Abschaffung der Studiengebühren – verschoben


Die Regierung Hannelore Kraft setzt ihre Schwerpunkte so wie sie auch die Koalitionssondierungen geführt hatte: Mutlos, Kraftlos, Ideenlos und in Angst vor sichtbaren Gemeinsamkeiten mit der Linkspartei.

Aus diesem Grund wird auch zunächst die Abschaffung der Studiengebühren vertagt. Hannelore Kraft nutzt dies sogleich für einen Seitenhieb auf die Linkspartei, um Kritik an ihrer mutlosen und zögerlichen Vorgehensweise zu unterdrücken: Es könne nicht alles sofort gehen, die Linkspartei sei realitätsfern wenn sie die sofortige Abschaffung der Studiengebühren fordere, was ursprünglich auch mal ein Wahlversprechen der SPD in Nordrhein-Westfalen war. Erst müßte eine Gegenfinanzierung gefunden werden.

Die Ausrede mit der Gegenfinanzierung ist insofern etwas lau, als die Regierung Rüttgers versprochen hatte, daß das Geld aus den Studiengebühren den Universitäten zusätzlich zugute käme und dafür keine Landesmittel gestrichen werden sollten. Insofern wäre der sofortige Verzicht auf Studiengebühren die Wiederherstellung der Lage vor den Studiengebühren und sollte keine größeren Probleme bereiten. Erklärbar wird dies erst wenn man sieht, daß die Universitäten schon vor der Studiengebühren unterfinanziert waren, und die Erhebung von Studien Löcher stopfte, die ohnehin bestanden und ansonsten aus Steuermitteln hätten gefüllt werden müssen.

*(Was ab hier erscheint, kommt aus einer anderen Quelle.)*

/-- What NVM and the VAON domain keep across resets other than power-on (R450). -/
structure Nvm where
  /-- the configuration halves and which is active (R74; a new part holds none, log 3) -/
  half0 : Half := {}
  half1 : Half := {}
  active : Nat := 0
  /-- confirmed reservations by channel (R183; new part 0, log 3) -/
  rsv : SMap Nat := []
  /-- session keys (R77; new part empty) -/
  keys : SMap (List Byte) := []
  /-- committed ledger (R249; new part 0) -/
  ledger : SMap Nat := []
  /-- calibration halves as differences from the factory copy, active half, halves whose CRC fails (R312) -/
  cal0 : SMap (Option CalElem) := []
  cal1 : SMap (Option CalElem) := []
  calActive : Nat := 0
  calBad : Nat := 0
  factoryBad : List Nat := []
  /-- log copies (R304, R353; new part empty) -/
  flog : SMap Nat := []
  elog : SMap Nat := []
  flogNewest : Nat := 0
  elogNewest : Nat := 0
  /-- lifetime counters (R77, R326, R356, R445, R466; new part 0) -/
  boots : Nat := 0
  imageCommits : Nat := 0
  calCommits : Nat := 0
  flogTotal : Nat := 0
  nvmPasses : Nat := 0
  /-- calendar trim, set and validity (R440, R441; new part 0, never set) -/
  rtcTrim : Int := 0
  rtcValid : Bool := false
  /-- writes of a physical page by bank × 257 + page, writes to a bank since its last gap move, gap moves of a bank (R432; new
  part 0) -/
  wear : SMap Nat := []
  since : SMap Nat := []
  gap : SMap Nat := []
  /-- pages moved, by bank × 256 + page: the page of the reserve plus 1 (R434), or 257 plus the bank whose gap page holds it (R435; new
  part none) -/
  moved : SMap Nat := []
  deriving DecidableEq, Repr

/-- Supplies, boot and sleep (R446 to R465). -/
structure Power where
  /-- boot stage 0..4 in progress, 5 when the boot is done (R452; reset 0) -/
  stage : Nat := 0
  /-- when stage 1 began, in ns (R452; reset 0) -/
  bootFrom : Nat := 0
  /-- rails lost, one bit each (R446; reset 0) -/
  lost : Nat := 0
  /-- deep sleep entry phase: 0 none, 1 ramps, 2 quiesce, 3 commit, 4 power-down; its answer (R459; reset 0) -/
  entry : Nat := 0
  ans : Ans := none
  /-- asleep (R460; reset false) -/
  asleep : Bool := false
  /-- a wake source arrived: cause and event channel, and when in ns (R462; reset none) -/
  wake : Option (Nat × Nat) := none
  wakeAt : Nat := 0
  /-- a host reset is due at this time in ns (R449; reset none) -/
  resetAt : Option Nat := none
  /-- adaptive control released by fallback (R455; reset false) -/
  vddcFell : Bool := false
  /-- 10 ms periods above and below the BUDGET_HOT limits, and above the declared sum (R465; reset 0) -/
  hotN : Nat := 0
  coolN : Nat := 0
  overN : Nat := 0
  powerSaid : Bool := false
  /-- TBA ticks since the last Reed sample in deep sleep (R280; reset 0) -/
  sleepTicks : Nat := 0
  /-- device temperatures and rails last measured (R438; reset 0) -/
  meas : Measured := ⟨800, 0, 0, 0⟩
  deriving DecidableEq, Repr

/-- Drone (R425 to R441). -/
structure Drone where
  /-- SRAM scrub slices done in the pass, and the start of the pass (R428; reset 0) -/
  sram : Nat := 0
  sramFrom : Nat := 0
  /-- NVM scrub slices done in the pass (R429; reset 0) -/
  nvm : Nat := 0
  /-- telemetry ring and next frame number (R438; reset empty, 0) -/
  tlm : SMap Nat := []
  frameNo : Nat := 0
  sramCe : Nat := 0
  nvmCe : Nat := 0
  lostAt : Nat := 0
  /-- elements in the event log intake: those written since Drone last drained it (R304; reset 0) -/
  intake : Nat := 0
  /-- bank whose copy to the reserve runs (R435; reset none) -/
  copying : Option Nat := none
  /-- pages whose write waits in the buffer, by bank and page, oldest first (R431, R435; reset none), and when a page was last written,
  in ns plus 1, by bank × 256 + page (R431; reset never) -/
  writes : List (Nat × Nat) := []
  pageAt : SMap Nat := []
  /-- due instants of the SRAM slice, the NVM slice, the log copy and the ledger commit, in ns, and the TAI second of the last
  telemetry frame (R425; set at the end of the boot, reset 0) -/
  dueSram : Nat := 0
  dueNvm : Nat := 0
  dueLog : Nat := 0
  dueLed : Nat := 0
  tlmSec : Nat := 0
  /-- instants in ns at which the last error line exercise and the last periodic Reed self-test pass fell due (R425; set at the end of the
  boot, reset 0) -/
  lineAt : Nat := 0
  reedAt : Nat := 0
  deriving DecidableEq, Repr

/-- MTRGO (R267). -/
structure Mtrgo where
  /-- the ball is high, and since when in ns (R267; reset low) -/
  high : Bool := false
  since : Nat := 0
  deriving DecidableEq, Repr

/-- What a pair cell carries (Table "Pair cell"): a HEARTBEAT's frame count, member, roles, safe latch and receive lanes (R409); STATE
messages with the strobes, as frame-grid microseconds, at which they come into force (R410); the strobe h of a handover likewise (R417). -/
inductive PairCell where
  | heartbeat (frame id : Nat) (roles : List Nat) (safe : Bool) (hears : Nat)
  | state (items : List (Nat × MirrorState))
  | config (item : MirrorConfig)
  | fail
  | groupFail (g : Nat)
  | handover (g at_ : Nat)
  | ack (g : Nat)
  deriving DecidableEq, Repr

/-- What leaves the block: responses, other frames and stream packets, each with its frame's bytes; serial words, pair cells. -/
inductive Tx where
  | resp (port sess : Nat) (r : Resp) (frame : List Byte)
  | handshake (port sess : Nat) (status : Status) (frame : List Byte)
  | frame (port kind : Nat) (frame : List Byte)
  | packet (port stream : Nat) (frame : List Byte)
  | sp0 (line : Nat) (word : BitVec 32)
  | sp1 (sel : Nat) (words : List Nat)
  | spBack (word : Nat)
  | cell (lane seq : Nat) (c : PairCell) (chars : List Byte)
  deriving DecidableEq, Repr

Daß jetzt die Regierung Kraft die Abschaffung der Studiengebühren vertagt ist ein schlechtes Zeichen. Zunächst plant auch die rot-grüne Landesregierung offenbar, sich auf dem Mitteln aus Studiengebühren auszuruhen. Schon jetzt ist absehbar, daß die finanzielle Lage des Landes nicht besser werden wird, allein schon wegen der unsäglichen Schuldenbremse, die auch mit Hilfe von SPD und Grünen ins Grundgesetz geschrieben worden ist. Wenn also Frau Kraft jetzt plötzlich über eine Gegenfinanzierung sinniert kann dies nur zweierlei bedeuten: Was den Studenten eventuell bei einer Streichung der Studiengebühren zurückgegeben wird, wird ihnen an anderer Stelle wieder abgenommen oder gar die rot-grüne Landesregierung wird sich in einem Jahr auf die unsägliche Schuldenbremse und den (politisch selbst hergestellten und gewollten) Sachzwang ausreden, den diese für das Land schaffe, und die Studiengebühren gar nicht abschaffen.

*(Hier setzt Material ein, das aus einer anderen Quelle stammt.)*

-- ==== Sys2Proof/Machine/Law.lean ====
section
/-! DEFINITION. The control law of a channel (R108 to R117, R125 to R128): exact integer arithmetic. A datum d stands
for d / 2^23, a coefficient code c for c / 2^17, an accumulator a for a / 2^40. -/
namespace Sys2Proof.Machine
open Sys2Proof

/-- Saturation to the accumulator range (R110, R111). -/
def accSat (x : Int) : Int := clampI (-(2 ^ 47)) (2 ^ 47 - 1) x
/-- Saturation to the integrator clamp (R110). -/
def integSat (x : Int) : Int := clampI (-(2 ^ 41)) (2 ^ 41 - 1) x
/-- sat24 (R112). -/
def sat24 (x : Int) : Int := clampI (-(2 ^ 23)) (2 ^ 23 - 1) x
/-- round24 (R112). -/
def round24 (x : Int) : Int := sat24 (roundEven x (2 ^ 17))
/-- The DAC code of an accumulator ahead of saturation. -/
def round20raw (x : Int) : Int := roundEven x (2 ^ 21)
/-- round20 (R112). -/
def round20 (x : Int) : Int := clampI (-(2 ^ 19)) (2 ^ 19 - 1) (round20raw x)

/-- A coefficient: 18-bit code and 4-bit shift (R110). -/
structure Coef where
  c : Int
  s : Nat

/-- Product of a datum and a coefficient, saturated (R111). -/
def Coef.mul (k : Coef) (d : Int) : Int := accSat (k.c * d * 2 ^ k.s)
/-- Value of a coefficient in units of 2^-17. -/
def Coef.val (k : Coef) : Int := k.c * 2 ^ k.s
/-- Saturating sum (R111). -/
def qadd (a b : Int) : Int := accSat (a + b)

/-- A coefficient set (R108). -/
structure KSet where
  kp : Coef
  ki : Coef
  kd : Coef
  kb : Coef

/-- The parameters of one evaluation (R113, R119). `rp` and `lim` are the effective setpoint and limit (R121). -/
structure LawPar where
  fi : Bool
  kP : KSet
  kL : KSet
  ff : Coef
  notch : Option (List Coef)
  rp : Int
  lim : Int
  noInc : Bool

/-- The regulated and the limited sample of the roles (Table "Controller roles"). -/
def LawPar.roles (p : LawPar) (v i : Int) : Int × Int := if p.fi then (i, v) else (v, i)

/-- The errors of a tick (R113). -/
def LawPar.errs (p : LawPar) (v i : Int) : Int × Int × Int :=
  let (yp, yl) := p.roles v i
  (sat24 (p.rp - yp), sat24 (p.lim - yl), sat24 (-p.lim - yl))

/-- One step of the biquad: its output and the law with its state moved on (R116). -/
def biquad (b : List Coef) (x : Int) (l : Law) : Int × Law :=
  match b with
  | [b0, b1, b2, a1, a2] =>
    let a := qadd (qadd (qadd (qadd (b0.mul x) (b1.mul l.x1)) (b2.mul l.x2)) (-(a1.mul l.y1))) (-(a2.mul l.y2))
    let y := round24 a
    (y, { l with x2 := l.x1, x1 := x, y2 := l.y1, y1 := y })
  | _ => (x, l)

/-- Adjustment of the integrators for a changed proportional value (R126). -/
def kpAdjust (p : LawPar) (e : Int × Int × Int) (l : Law) : Law :=
  let dP := p.kP.kp.val - l.kpP
  let dL := p.kL.kp.val - l.kpL
  { l with ip := integSat (l.ip - dP * e.1), ih := integSat (l.ih - dL * e.2.1), il := integSat (l.il - dL * e.2.2)
           kpP := p.kP.kp.val, kpL := p.kL.kp.val }

/-- What an evaluation gives: the law moved on, the staged code, saturation, and the selection coded 0 P, 1 LH, 2 LL. -/
structure LawOut where
  law : Law
  code : Int
  sat : Bool
  sel : Nat

/-- The law of one tick (R113 to R117). -/
def lawStep (p : LawPar) (v i : Int) (l : Law) : LawOut :=
  let (yp, yl) := p.roles v i
  let (ep, eh, el) := p.errs v i
  let dp := sat24 (l.ypPrev - yp)
  let dl := sat24 (l.ylPrev - yl)
  let up := qadd (qadd (p.kP.kp.mul ep) l.ip) (p.kP.kd.mul dp)
  let uh := qadd (qadd (p.kL.kp.mul eh) l.ih) (p.kL.kd.mul dl)
  let ul := qadd (qadd (p.kL.kp.mul el) l.il) (p.kL.kd.mul dl)
  let m := if ul > up then ul else up
  let (sel, usel) := if uh < m then (1, uh) else if ul > up then (2, ul) else (0, up)
  let x := round24 usel
  let (w, l1) := match p.notch with
    | some b => biquad b x l
    | none => (x, l)
  let t := qadd (w * 2 ^ 17) (p.ff.mul p.rp)
  let c := round20 t
  let s := c * 2 ^ 21 - t
  let upd (ig : Int) (k : KSet) (e u : Int) : Int :=
    let aw := round24 (qadd (qadd (x * 2 ^ 17) s) (-u))
    let inc := if p.noInc then 0 else k.ki.mul e
    integSat (qadd (qadd ig inc) (k.kb.mul aw))
  { law := { l1 with ip := upd l.ip p.kP ep up, ih := upd l.ih p.kL eh uh, il := upd l.il p.kL el ul
                     ypPrev := yp, ylPrev := yl, lastX := x, t := t, ep := ep, eh := eh, el := el
                     kpP := p.kP.kp.val, kpL := p.kL.kp.val, fi := p.fi }
    code := c
    sat := decide (c ≠ round20raw t)
    sel := sel }

/-- The bumpless load on accumulator value `a` (R125): the next evaluated tick continues from it. -/
def bumplessQ (p : LawPar) (v i : Int) (a : Int) (l : Law) : Law :=
  let (yp, yl) := p.roles v i
  let (ep, eh, el) := p.errs v i
  let xt := round24 (qadd a (-(p.ff.mul p.rp)))
  let set (k : KSet) (e : Int) : Int := integSat (qadd (xt * 2 ^ 17) (-(k.kp.mul e)))
  { l with x1 := xt, x2 := xt, y1 := xt, y2 := xt, ip := set p.kP ep, ih := set p.kL eh, il := set p.kL el
           ypPrev := yp, ylPrev := yl, lastX := xt, ep := ep, eh := eh, el := el
           kpP := p.kP.kp.val, kpL := p.kL.kp.val, fi := p.fi }

/-- The bumpless load that continues from DAC code `c` (R125). -/
def bumpless (p : LawPar) (v i c : Int) (l : Law) : Law := bumplessQ p v i (c * 2 ^ 21) l

/-- The notch at rest on the last x (R126: NOTCH_EN set, or notch coefficients changed). -/
def notchRest (l : Law) : Law := { l with x1 := l.lastX, x2 := l.lastX, y1 := l.lastX, y2 := l.lastX }

/-- Table "Notch acceptance", exactly, on codes b0, b1, b2, a1, a2 with their shifts (R116). -/
def notchOk (b : List Coef) : Bool :=
  match b with
  | [b0, b1, b2, a1, a2] =>
    let one : Int := 2 ^ 17
    let den := one + a1.val + a2.val
    decide (-one < a2.val ∧ a2.val < one) &&
    decide (-(one + a2.val) < a1.val ∧ a1.val < one + a2.val) &&
    decide (64 * ((b0.val + b1.val + b2.val) - den) ≤ den ∧ -den ≤ 64 * ((b0.val + b1.val + b2.val) - den))
  | _ => false

/-! ### Ranges (R81) and scalings (R8, R79, R109) -/

/-- Code span of a voltage range in µV: twice its nominal full scale (Table "Range codes", R8). -/
def spanV (r : Nat) : Int := if r = 0 then 1000000 else if r = 1 then 5000000 else 25000000
/-- Driver span VSPAN of a voltage range in µV (Table "Driver span", R79). -/
def vspan (r : Nat) : Int := if r = 0 then 1200000 else if r = 1 then 3600000 else 15000000
/-- Nominal full scale of a current range in nA (Table "Range codes", R81). -/
def fsI (r : Nat) : Nat := 10 ^ (r + 1)
/-- The range is internal (R81). -/
def internalI (r : Nat) : Bool := r < 6
/-- +110 % of nominal full scale in FRAC24 (R8). -/
def over110 : Int := 0x466666

/-- decl (R121). -/
def declCode (nA ir : Nat) : Int :=
  let x : Int := (nA * 2 ^ 22 / fsI ir : Nat)
  if over110 < x then over110 else x

/-- The DAC preset of ARMED from the samples of the tick (R99): the sense voltage, with the shunt drop on an internal
range, whose full scale is 0.5 V (R4). -/
def presetCode (v i : Int) (vr ir : Nat) : Int :=
  let n := v * spanV vr + (if internalI ir then i * 1000000 else 0)
  clampI (-(2 ^ 19)) (2 ^ 19 - 1) (roundEven (n * 2 ^ 19) (2 ^ 23 * vspan vr))

/-- The driver target of a DAC code in µV, rounded to the nearest, within the clamp (R79, R80). -/
def targetUv (dac : Int) (vr : Nat) : Int := clampI (-14300000) 14300000 (roundEven (dac * vspan vr) (2 ^ 19))

/-- A code on one range as a code on another, by the ratio of full scales, rounded to the nearest, ties to even, and
held within ±110 % (R140). -/
def rescale (x num den : Int) : Int := clampI (-over110) over110 (roundEven (x * num) den)

/-! ### Parameters in force of a channel (R119, R121) -/

/-- Coefficients of the V set (R135). -/
def State.kV (s : State) (c : Nat) : KSet :=
  let h := s.rdN .V_SHIFTS c
  ⟨⟨s.rd .VKP c, bits h 12 4⟩, ⟨s.rd .VKI c, bits h 8 4⟩, ⟨s.rd .VKD c, bits h 4 4⟩, ⟨s.rd .VKB c, bits h 0 4⟩⟩
/-- Coefficients of the I set (R135). -/
def State.kI (s : State) (c : Nat) : KSet :=
  let h := s.rdN .I_SHIFTS c
  ⟨⟨s.rd .IKP c, bits h 12 4⟩, ⟨s.rd .IKI c, bits h 8 4⟩, ⟨s.rd .IKD c, bits h 4 4⟩, ⟨s.rd .IKB c, bits h 0 4⟩⟩
/-- The notch set in force (R116, R135). -/
def State.notch (s : State) (c : Nat) : List Coef :=
  let h := s.rdN .NOTCH_SHIFTS c
  [⟨s.rd .NB0 c, bits h 16 4⟩, ⟨s.rd .NB1 c, bits h 12 4⟩, ⟨s.rd .NB2 c, bits h 8 4⟩, ⟨s.rd .NA1 c, bits h 4 4⟩,
   ⟨s.rd .NA2 c, bits h 0 4⟩]
/-- decl of the channel, where it takes part (R121). -/
def State.decl (s : State) (c : Nat) : Option Int :=
  let ir := s.rdN .I_RANGE c
  if internalI ir then some (declCode (s.rdN .DECL_I c) ir) else none

/-- The current limit of the OFF ramp of an FI channel ahead of decl: the larger of the magnitude of the clamped setpoint and
10 % of nominal full scale (R128; 10 % as floor(0.05 × 2^23), DEDUCED, log 9). -/
def State.rampFree (s : State) (c : Nat) : Int :=
  let sp := s.rd .SETPOINT c
  let sp := match s.decl c with | some d => clampI (-d) d sp | none => sp
  if (sp.natAbs : Int) < 419430 then 419430 else sp.natAbs

/-- The current limit of the OFF ramp of an FI channel, bounded by decl (R128). -/
def State.rampLimit (s : State) (c : Nat) : Int :=
  let m := s.rampFree c
  match s.decl c with
  | some d => if d < m then d else m
  | none => m

/-- The parameters of the next evaluation of a channel's law, and whether decl set the limit or clamped the setpoint
(R113, R121, R128). While an OFF ramp runs, the law runs in FV on the ramp reference; for an FI channel decl sets its limit where
it is the smaller one. -/
def State.lawPar (s : State) (c : Nat) : LawPar × Bool :=
  let h := s.ch c
  let fiObj := s.rd .FORCE_MODE c == 1
  let fi := fiObj && h.run.ramp.isNone
  let sp := match h.run.ramp with
    | some r => roundEven r 25000000
    | none => s.rd .SETPOINT c
  let d := s.decl c
  let lim0 := if fiObj && h.run.ramp.isSome then s.rampLimit c else s.rd .COMPL_LIM c * 64
  let rp := match fi, d with
    | true, some d => clampI (-d) d sp
    | _, _ => sp
  let lim := match fi, d with
    | false, some d => if d < lim0 then d else lim0
    | _, _ => lim0
  let ff := s.rdN .FF_SHIFTS c
  ({ fi := fi
     kP := if fi then s.kI c else s.kV c
     kL := if fi then s.kV c else s.kI c
     ff := if fi then ⟨s.rd .IKFF c, bits ff 0 4⟩ else ⟨s.rd .VKFF c, bits ff 4 4⟩
     notch := if s.rdT .NOTCH_EN c then some (s.notch c) else none
     rp := rp, lim := lim, noInc := h.noInc || h.act },
   rp != sp || lim != lim0 || (fiObj && h.run.ramp.isSome && d == some lim && lim != s.rampFree c))

end Sys2Proof.Machine
end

Hiern dürfe auch eine der wesentlichen Erklärungen liegen, warum sich SPD und Grüne dem Politikwechsel in Nordrhein-Westfalen verweigert haben und die Sondierungsgespräche mit der Linkspartei scheitern ließen: Angst vor der eigenen Courage. Mangelnder Mut, einer neoliberalen Politik abzuschwören und eine wirkliche Politikalternative zu wagen. Stat dessen wollte sich rot-grün offenbar die Hintertür offenhalten, den Politikwechsel doch nicht so ganz umzusetzen und statt dessen an der alten Agenda-Politik festhalten zu können.

Es bleibt also zu hoffen, daß die Linkspartei die rot-grüne Minderheitsregierung vor sich hertreiben und darauf hinweisen wird, wenn rot-grün es mal wieder mit ihren Wahlversprechen nicht so richtig ernst nehmen wollen, wie es sich bereits bei den Studiengebühren abzeichnet.